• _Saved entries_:
┌──
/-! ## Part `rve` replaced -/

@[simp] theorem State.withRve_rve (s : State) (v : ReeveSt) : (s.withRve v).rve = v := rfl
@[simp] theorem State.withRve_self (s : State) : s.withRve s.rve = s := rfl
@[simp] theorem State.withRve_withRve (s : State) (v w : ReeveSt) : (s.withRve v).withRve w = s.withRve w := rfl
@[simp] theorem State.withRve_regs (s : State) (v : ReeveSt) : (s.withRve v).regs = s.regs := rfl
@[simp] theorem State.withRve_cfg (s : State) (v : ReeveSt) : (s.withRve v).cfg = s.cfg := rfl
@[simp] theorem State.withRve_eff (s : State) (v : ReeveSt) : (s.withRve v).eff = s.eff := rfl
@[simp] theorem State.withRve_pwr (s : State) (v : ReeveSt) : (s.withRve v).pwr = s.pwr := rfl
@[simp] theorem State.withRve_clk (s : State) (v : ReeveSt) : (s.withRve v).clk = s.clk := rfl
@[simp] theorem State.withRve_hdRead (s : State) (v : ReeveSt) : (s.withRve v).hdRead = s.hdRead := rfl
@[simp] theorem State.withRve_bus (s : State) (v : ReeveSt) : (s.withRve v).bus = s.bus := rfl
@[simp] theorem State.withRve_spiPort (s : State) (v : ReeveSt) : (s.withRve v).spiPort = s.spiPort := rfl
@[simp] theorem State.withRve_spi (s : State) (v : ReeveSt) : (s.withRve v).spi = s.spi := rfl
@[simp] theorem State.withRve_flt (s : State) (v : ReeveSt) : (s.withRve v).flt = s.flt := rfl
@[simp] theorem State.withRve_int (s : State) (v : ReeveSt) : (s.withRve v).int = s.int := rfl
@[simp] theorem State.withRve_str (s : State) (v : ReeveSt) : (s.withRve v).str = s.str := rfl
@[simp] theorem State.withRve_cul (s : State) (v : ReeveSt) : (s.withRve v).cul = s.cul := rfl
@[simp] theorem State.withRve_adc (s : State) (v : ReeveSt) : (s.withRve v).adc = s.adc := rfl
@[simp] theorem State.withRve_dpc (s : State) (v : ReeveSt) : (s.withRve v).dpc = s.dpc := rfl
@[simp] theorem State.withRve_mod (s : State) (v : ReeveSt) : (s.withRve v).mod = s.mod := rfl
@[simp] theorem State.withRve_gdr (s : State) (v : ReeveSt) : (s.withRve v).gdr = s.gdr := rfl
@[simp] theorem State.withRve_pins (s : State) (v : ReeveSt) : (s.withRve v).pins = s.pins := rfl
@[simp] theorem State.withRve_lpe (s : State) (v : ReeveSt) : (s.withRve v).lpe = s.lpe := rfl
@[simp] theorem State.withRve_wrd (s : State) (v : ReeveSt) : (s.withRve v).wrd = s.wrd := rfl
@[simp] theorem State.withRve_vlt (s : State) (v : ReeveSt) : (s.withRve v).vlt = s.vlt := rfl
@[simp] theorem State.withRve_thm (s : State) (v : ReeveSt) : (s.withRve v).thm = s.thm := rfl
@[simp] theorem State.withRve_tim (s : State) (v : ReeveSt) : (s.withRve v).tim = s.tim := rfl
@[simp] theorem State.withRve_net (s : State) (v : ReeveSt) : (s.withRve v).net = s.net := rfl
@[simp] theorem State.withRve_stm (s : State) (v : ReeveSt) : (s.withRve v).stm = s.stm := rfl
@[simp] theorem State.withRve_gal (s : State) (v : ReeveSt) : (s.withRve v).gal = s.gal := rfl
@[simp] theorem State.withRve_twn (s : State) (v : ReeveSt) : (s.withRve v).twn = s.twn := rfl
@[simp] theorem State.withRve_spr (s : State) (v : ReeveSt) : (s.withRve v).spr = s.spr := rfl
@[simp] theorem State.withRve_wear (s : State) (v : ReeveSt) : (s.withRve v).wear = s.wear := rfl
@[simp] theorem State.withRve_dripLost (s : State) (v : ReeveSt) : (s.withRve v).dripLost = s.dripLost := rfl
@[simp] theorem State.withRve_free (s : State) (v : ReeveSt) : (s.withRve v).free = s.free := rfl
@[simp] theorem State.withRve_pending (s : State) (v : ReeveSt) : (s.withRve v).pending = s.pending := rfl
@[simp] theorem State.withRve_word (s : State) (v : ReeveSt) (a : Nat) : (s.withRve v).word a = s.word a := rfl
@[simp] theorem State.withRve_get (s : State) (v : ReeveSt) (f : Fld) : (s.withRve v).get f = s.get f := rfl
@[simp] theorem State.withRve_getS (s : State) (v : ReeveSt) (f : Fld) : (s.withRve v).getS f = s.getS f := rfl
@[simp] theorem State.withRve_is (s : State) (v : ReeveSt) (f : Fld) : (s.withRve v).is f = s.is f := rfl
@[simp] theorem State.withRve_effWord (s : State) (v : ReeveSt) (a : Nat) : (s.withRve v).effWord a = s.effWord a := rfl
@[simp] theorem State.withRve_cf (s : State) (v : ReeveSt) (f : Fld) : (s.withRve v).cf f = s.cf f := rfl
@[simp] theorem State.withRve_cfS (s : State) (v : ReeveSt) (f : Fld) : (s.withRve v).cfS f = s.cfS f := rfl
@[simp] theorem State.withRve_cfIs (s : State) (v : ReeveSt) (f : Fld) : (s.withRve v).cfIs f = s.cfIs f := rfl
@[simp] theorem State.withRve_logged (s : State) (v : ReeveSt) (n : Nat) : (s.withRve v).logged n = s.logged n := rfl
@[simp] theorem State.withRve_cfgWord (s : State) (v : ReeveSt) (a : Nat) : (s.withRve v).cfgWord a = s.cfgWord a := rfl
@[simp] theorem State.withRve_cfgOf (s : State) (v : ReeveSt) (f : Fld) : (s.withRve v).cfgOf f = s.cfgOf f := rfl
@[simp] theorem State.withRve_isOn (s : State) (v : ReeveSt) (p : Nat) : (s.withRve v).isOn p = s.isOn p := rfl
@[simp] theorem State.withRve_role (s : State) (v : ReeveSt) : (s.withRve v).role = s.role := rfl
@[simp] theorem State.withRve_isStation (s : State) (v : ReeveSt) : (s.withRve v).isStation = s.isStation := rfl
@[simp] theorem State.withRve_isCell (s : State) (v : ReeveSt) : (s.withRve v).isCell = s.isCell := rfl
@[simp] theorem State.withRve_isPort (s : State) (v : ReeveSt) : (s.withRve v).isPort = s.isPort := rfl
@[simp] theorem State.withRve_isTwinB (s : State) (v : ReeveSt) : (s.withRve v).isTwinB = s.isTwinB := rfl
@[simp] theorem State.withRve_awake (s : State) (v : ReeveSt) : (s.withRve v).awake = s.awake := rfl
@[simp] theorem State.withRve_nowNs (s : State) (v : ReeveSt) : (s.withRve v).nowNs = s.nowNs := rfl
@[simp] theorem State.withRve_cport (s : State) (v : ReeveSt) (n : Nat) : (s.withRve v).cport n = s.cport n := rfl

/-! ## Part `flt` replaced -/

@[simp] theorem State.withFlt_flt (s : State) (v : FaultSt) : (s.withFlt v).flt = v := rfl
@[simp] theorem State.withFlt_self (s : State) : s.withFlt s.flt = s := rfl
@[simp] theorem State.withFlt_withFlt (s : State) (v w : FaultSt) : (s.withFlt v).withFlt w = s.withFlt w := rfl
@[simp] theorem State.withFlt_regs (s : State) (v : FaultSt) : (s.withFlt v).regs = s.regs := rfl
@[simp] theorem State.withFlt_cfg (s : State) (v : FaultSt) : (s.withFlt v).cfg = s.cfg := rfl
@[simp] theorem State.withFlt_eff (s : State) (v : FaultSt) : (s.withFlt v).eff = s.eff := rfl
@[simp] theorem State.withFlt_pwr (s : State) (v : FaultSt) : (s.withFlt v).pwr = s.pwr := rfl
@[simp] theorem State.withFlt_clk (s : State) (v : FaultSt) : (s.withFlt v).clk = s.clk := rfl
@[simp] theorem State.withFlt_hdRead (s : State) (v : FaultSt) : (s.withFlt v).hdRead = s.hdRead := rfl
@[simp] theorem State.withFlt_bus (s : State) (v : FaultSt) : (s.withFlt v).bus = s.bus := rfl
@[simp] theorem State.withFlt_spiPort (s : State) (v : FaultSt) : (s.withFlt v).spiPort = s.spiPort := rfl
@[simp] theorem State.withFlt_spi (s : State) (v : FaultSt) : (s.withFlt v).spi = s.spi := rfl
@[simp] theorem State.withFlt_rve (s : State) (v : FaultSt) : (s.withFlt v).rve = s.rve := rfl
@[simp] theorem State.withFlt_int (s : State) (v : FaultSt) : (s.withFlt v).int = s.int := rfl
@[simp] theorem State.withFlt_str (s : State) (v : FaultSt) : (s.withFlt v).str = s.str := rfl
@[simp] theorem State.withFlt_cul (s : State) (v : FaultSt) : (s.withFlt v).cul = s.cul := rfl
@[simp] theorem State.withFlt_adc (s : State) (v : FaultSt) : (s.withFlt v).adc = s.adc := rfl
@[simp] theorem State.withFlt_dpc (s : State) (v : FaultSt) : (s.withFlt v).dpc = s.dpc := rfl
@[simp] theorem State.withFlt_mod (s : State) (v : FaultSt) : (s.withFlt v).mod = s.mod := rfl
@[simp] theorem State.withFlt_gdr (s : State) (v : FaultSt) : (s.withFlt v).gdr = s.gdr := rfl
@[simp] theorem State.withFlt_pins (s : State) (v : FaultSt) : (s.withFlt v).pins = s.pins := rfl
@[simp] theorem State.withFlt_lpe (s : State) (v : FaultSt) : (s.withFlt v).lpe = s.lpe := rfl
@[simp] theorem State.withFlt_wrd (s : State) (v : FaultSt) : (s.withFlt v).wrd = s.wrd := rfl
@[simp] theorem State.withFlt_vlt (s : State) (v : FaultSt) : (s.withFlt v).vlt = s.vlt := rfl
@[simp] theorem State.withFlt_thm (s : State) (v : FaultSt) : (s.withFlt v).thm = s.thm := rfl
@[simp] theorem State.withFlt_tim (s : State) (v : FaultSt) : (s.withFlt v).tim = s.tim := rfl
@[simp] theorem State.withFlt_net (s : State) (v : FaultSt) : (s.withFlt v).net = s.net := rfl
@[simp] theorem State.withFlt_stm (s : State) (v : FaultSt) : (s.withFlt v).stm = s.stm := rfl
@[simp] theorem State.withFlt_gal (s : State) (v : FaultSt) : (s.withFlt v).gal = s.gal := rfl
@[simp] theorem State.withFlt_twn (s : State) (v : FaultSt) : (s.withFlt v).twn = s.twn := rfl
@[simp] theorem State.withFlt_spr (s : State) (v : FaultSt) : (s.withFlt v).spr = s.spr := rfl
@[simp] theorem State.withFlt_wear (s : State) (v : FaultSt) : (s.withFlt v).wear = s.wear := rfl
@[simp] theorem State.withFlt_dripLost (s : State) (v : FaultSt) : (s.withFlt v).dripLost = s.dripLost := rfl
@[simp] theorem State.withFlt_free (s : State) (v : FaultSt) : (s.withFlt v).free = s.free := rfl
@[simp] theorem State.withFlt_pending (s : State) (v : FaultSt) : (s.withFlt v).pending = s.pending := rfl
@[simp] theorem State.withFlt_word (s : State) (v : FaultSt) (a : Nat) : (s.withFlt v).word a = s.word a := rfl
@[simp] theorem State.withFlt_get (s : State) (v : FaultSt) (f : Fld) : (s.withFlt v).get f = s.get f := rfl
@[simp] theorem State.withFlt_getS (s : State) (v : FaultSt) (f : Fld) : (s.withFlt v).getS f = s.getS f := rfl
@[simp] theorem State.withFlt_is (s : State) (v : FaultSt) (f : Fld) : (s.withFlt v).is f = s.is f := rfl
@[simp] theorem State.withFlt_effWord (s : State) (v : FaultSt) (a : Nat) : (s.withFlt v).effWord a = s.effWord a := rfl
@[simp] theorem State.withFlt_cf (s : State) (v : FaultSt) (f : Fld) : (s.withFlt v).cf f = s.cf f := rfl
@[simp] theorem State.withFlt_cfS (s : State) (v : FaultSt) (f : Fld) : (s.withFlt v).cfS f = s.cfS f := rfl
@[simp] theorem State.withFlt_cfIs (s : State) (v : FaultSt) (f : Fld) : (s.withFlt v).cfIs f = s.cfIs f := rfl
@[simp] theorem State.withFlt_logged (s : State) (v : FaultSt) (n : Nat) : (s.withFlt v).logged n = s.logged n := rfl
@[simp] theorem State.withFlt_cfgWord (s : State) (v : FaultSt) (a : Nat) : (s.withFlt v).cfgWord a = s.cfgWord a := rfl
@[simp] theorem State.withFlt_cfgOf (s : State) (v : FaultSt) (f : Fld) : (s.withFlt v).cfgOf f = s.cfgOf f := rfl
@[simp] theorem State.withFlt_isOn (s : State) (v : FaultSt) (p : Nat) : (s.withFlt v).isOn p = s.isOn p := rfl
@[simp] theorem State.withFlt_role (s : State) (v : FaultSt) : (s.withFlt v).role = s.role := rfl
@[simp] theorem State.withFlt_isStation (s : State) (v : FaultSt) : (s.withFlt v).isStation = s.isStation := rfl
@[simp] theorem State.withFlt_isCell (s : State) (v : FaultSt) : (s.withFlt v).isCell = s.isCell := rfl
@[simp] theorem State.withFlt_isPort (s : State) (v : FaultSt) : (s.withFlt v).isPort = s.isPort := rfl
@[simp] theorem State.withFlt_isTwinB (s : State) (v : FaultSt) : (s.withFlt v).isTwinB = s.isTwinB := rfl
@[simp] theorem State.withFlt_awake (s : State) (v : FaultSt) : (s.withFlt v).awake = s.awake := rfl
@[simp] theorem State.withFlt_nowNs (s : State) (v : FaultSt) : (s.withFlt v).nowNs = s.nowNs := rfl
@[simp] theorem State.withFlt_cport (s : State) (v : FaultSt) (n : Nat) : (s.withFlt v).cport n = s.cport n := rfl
└──
• _ASSIGNMENT_: Could you set down, exactly as written, the lines above between the one holding "(s.withFlt v).isStation = s.isStation := rfl" and the one holding "(s.withFlt v).isTwinB = s.isTwinB := rfl", inclusive, and nothing more?

• _RESULT OF THIS TASK_:
@[simp] theorem State.withFlt_isStation (s : State) (v : FaultSt) : (s.withFlt v).isStation = s.isStation := rfl
@[simp] theorem State.withFlt_isCell (s : State) (v : FaultSt) : (s.withFlt v).isCell = s.isCell := rfl
@[simp] theorem State.withFlt_isPort (s : State) (v : FaultSt) : (s.withFlt v).isPort = s.isPort := rfl
@[simp] theorem State.withFlt_isTwinB (s : State) (v : FaultSt) : (s.withFlt v).isTwinB = s.isTwinB := rfl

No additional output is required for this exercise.